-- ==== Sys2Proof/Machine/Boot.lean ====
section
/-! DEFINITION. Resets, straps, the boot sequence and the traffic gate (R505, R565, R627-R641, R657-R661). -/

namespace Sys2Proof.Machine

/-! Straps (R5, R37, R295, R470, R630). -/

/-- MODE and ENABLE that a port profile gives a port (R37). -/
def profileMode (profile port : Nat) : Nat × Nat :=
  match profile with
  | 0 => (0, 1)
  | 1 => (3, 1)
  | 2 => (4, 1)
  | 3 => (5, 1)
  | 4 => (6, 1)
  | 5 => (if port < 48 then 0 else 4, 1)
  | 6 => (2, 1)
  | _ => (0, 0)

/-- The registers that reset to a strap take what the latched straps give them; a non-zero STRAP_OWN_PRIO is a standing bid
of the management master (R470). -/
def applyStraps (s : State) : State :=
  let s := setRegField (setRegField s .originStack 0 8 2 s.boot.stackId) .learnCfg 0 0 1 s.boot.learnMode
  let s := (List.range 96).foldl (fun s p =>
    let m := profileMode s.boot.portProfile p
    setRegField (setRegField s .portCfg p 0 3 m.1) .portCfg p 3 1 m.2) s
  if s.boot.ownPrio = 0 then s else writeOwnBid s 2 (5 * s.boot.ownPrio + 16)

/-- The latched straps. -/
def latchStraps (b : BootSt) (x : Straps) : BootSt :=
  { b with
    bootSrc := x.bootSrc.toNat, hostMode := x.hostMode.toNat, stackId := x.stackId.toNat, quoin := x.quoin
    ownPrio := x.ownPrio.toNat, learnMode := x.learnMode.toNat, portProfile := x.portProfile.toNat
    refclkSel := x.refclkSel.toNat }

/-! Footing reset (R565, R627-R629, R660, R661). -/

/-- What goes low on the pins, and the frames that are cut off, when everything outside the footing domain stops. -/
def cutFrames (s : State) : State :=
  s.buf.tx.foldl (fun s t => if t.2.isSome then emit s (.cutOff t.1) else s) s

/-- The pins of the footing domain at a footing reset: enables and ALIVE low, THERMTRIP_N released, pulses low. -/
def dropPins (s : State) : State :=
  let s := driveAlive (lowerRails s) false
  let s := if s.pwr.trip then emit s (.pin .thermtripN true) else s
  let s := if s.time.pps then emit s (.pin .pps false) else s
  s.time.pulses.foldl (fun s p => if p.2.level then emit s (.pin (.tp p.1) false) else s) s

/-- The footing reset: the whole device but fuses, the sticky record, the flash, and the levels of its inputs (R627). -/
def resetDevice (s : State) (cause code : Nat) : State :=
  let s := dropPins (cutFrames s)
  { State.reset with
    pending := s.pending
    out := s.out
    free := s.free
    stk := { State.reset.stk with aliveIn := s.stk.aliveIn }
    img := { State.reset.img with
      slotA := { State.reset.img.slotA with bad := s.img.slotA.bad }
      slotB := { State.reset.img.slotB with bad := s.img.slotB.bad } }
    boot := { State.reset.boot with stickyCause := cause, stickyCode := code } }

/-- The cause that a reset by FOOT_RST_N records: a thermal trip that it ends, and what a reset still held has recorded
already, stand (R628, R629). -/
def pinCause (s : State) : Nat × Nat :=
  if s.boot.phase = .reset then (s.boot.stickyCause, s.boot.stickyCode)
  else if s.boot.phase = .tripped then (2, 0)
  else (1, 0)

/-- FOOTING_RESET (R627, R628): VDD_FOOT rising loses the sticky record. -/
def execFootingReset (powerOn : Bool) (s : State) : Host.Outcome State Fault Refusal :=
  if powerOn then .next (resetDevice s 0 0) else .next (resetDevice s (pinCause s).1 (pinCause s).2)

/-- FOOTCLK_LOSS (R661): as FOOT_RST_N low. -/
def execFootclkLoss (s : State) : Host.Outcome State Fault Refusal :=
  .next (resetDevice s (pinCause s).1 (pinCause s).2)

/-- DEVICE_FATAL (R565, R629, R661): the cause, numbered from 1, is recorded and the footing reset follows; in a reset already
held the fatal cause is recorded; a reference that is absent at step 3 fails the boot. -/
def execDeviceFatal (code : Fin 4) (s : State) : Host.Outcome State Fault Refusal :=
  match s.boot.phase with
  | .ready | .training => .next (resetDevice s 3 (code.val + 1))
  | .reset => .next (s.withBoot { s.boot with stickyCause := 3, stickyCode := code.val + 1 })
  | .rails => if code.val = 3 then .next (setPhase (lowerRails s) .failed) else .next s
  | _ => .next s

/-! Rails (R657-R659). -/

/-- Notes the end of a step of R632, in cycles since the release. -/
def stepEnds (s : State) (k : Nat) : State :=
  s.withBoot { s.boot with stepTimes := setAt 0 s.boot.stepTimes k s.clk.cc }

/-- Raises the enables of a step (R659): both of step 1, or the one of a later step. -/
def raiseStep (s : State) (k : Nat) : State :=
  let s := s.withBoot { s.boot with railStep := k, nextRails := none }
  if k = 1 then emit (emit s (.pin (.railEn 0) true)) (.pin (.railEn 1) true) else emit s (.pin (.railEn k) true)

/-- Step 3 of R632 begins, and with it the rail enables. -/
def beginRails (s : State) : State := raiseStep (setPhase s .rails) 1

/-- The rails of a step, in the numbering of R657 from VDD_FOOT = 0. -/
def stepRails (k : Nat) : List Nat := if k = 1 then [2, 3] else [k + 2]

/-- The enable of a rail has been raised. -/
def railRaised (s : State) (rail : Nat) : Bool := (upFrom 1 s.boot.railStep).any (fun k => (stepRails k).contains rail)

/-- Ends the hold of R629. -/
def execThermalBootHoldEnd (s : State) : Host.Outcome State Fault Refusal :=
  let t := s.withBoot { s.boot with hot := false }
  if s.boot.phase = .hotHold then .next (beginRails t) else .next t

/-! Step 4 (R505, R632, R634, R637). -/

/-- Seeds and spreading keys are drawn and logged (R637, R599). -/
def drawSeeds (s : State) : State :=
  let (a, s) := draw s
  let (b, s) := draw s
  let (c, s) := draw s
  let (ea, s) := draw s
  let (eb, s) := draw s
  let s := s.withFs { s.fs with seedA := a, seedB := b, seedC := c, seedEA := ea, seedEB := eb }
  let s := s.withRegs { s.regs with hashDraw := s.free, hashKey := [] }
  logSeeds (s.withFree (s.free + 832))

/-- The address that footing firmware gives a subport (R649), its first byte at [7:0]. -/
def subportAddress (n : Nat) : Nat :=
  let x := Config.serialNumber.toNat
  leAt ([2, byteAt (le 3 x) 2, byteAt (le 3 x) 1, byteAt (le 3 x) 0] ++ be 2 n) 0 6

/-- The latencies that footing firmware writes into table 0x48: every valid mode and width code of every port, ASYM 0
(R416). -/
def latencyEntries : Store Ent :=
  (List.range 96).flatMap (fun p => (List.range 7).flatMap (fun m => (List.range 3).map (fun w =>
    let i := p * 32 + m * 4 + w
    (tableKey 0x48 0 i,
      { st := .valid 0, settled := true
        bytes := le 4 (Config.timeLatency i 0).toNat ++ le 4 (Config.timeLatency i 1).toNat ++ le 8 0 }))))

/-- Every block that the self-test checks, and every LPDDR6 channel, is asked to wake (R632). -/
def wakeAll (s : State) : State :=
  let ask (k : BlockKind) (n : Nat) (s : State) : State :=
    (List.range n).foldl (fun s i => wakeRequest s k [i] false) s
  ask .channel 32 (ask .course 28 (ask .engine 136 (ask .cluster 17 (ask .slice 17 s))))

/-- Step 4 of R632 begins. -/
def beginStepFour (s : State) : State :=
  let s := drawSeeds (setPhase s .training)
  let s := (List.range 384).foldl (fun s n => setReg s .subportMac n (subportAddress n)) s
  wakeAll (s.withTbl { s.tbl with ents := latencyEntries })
--------------------------------
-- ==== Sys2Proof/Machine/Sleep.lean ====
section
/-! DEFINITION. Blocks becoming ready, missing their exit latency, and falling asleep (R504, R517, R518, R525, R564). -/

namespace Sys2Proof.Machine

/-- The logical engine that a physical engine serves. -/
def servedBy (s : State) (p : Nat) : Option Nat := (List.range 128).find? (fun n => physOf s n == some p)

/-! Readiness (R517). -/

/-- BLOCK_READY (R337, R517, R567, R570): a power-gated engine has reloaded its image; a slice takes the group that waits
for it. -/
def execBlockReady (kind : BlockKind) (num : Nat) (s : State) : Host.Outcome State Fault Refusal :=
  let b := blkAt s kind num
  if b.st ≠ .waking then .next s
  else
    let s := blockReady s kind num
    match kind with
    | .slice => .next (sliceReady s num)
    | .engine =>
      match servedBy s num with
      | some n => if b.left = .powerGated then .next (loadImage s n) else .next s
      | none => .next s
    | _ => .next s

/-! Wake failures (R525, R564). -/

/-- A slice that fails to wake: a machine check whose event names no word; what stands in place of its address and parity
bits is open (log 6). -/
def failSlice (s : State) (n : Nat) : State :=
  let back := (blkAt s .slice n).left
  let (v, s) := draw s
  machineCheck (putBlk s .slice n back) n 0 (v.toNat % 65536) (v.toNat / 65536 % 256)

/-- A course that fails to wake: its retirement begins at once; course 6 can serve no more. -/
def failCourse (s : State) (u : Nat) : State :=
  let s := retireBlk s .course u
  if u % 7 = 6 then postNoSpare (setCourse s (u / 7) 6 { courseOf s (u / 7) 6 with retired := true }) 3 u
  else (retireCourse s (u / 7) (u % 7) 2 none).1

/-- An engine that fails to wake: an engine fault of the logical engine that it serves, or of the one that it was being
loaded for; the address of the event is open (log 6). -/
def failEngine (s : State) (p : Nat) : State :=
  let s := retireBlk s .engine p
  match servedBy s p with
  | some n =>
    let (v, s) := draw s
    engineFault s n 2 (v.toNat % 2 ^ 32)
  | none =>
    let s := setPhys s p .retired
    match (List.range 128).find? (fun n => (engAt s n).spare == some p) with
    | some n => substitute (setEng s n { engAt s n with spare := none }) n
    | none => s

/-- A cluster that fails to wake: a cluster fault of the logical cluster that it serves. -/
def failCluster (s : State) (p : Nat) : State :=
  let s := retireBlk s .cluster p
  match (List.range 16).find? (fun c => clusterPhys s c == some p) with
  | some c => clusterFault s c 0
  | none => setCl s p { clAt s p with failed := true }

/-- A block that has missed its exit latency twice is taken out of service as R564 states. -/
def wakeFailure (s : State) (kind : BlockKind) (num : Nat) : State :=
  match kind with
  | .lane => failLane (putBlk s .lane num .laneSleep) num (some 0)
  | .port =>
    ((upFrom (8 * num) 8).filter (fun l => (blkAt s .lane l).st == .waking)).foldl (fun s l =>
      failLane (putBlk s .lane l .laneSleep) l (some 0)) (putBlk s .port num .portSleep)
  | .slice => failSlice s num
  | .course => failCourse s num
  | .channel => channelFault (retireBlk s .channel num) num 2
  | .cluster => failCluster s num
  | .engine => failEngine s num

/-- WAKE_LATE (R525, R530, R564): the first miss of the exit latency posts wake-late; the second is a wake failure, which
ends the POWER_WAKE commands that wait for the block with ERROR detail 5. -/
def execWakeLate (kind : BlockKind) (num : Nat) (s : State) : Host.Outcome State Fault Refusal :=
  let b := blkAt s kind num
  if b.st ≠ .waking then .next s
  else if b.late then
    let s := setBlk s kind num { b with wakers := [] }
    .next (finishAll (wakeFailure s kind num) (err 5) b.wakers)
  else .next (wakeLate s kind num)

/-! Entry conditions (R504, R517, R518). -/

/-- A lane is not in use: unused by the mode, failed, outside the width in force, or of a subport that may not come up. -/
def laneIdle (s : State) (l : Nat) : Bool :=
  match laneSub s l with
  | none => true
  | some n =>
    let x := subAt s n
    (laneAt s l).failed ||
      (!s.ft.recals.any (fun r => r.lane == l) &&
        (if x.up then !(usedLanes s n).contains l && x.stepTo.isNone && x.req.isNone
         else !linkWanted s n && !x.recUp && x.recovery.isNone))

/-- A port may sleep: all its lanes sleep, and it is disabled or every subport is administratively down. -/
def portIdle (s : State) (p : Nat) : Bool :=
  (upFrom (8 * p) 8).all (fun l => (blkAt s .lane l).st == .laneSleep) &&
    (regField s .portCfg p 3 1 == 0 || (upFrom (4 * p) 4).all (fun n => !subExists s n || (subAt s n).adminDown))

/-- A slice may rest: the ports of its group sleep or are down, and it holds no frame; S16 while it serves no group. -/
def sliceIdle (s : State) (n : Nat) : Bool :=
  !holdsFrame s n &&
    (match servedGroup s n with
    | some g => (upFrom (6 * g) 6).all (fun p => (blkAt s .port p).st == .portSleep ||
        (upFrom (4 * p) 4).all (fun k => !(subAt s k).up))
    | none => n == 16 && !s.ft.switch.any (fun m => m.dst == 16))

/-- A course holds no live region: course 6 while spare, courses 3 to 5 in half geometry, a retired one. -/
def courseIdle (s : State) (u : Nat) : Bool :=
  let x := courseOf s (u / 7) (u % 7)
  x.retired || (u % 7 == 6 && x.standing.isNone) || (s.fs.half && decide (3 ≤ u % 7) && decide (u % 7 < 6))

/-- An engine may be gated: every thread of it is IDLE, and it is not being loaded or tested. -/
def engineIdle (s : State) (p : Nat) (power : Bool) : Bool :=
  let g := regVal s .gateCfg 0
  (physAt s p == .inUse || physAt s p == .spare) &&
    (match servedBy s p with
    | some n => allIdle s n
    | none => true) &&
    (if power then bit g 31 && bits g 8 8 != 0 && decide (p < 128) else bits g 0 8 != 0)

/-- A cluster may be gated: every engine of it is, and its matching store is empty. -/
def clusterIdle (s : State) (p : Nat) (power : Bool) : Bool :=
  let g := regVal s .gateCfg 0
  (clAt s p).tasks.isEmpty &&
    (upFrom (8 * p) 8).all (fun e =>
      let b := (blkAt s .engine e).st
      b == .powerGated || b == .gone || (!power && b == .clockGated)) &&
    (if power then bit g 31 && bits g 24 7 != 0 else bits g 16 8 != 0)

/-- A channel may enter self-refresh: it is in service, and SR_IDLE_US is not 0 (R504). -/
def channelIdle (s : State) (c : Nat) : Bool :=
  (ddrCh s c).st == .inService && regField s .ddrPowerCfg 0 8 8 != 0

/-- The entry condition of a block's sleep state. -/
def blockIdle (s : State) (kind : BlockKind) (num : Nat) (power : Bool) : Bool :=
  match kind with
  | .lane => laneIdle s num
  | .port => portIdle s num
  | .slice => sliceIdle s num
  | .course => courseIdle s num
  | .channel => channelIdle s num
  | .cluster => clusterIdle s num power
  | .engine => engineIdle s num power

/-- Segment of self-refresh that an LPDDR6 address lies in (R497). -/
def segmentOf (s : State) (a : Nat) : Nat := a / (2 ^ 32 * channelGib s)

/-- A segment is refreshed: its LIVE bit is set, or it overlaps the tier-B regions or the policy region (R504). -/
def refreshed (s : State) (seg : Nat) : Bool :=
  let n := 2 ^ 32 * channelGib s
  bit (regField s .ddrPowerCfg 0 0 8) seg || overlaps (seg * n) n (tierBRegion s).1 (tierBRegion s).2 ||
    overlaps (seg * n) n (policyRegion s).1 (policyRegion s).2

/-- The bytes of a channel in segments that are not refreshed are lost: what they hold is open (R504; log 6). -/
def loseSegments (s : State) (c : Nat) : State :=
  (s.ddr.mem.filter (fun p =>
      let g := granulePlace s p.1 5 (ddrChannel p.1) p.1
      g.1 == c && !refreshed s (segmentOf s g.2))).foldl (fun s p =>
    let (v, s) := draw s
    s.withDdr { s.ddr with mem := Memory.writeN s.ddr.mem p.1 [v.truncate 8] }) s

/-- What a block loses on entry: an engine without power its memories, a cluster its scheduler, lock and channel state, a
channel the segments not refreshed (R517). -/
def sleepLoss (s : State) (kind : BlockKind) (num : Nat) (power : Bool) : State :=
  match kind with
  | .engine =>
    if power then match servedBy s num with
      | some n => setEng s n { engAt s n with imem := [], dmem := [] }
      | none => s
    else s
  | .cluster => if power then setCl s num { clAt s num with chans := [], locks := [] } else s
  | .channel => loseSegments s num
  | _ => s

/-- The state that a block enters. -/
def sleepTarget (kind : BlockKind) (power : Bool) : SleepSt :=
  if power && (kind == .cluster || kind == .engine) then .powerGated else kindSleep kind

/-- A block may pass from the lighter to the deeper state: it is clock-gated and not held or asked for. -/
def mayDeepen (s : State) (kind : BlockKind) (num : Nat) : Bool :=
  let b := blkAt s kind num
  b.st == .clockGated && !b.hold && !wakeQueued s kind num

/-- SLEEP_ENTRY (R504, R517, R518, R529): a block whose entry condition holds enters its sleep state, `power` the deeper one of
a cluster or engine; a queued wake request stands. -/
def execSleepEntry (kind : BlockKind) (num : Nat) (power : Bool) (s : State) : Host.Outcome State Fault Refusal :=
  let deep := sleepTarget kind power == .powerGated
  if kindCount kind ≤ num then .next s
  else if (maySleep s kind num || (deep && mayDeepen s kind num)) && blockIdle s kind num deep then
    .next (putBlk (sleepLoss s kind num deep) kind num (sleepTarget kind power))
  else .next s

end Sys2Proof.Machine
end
--------------------------------
Copy every line of the records above that holds the word "setEng".

**Answer section:**
    | some n => substitute (setEng s n { engAt s n with spare := none }) n
      | some n => setEng s n { engAt s n with imem := [], dmem := [] }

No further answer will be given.